Look through the records below and state how many lines carry the string "where", adding nothing.

### ENTRIES SHOWN
====================
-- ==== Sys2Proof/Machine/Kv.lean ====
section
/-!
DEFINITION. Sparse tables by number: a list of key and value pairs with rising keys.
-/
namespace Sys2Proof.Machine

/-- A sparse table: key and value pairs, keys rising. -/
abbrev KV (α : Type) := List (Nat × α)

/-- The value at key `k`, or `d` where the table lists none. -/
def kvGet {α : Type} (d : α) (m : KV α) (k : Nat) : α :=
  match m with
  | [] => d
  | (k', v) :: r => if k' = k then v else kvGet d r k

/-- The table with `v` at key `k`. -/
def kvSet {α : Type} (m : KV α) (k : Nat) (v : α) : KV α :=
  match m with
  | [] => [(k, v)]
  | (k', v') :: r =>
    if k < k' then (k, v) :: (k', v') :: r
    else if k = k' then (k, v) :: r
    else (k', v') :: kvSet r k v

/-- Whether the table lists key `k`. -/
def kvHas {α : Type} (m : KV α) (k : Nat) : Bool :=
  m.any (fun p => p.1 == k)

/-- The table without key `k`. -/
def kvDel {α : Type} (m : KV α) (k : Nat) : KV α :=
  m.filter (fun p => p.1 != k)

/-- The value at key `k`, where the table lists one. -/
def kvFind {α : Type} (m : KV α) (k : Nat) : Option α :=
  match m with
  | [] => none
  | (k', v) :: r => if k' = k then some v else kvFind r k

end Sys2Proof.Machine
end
====================
### WRITTEN ANSWER
2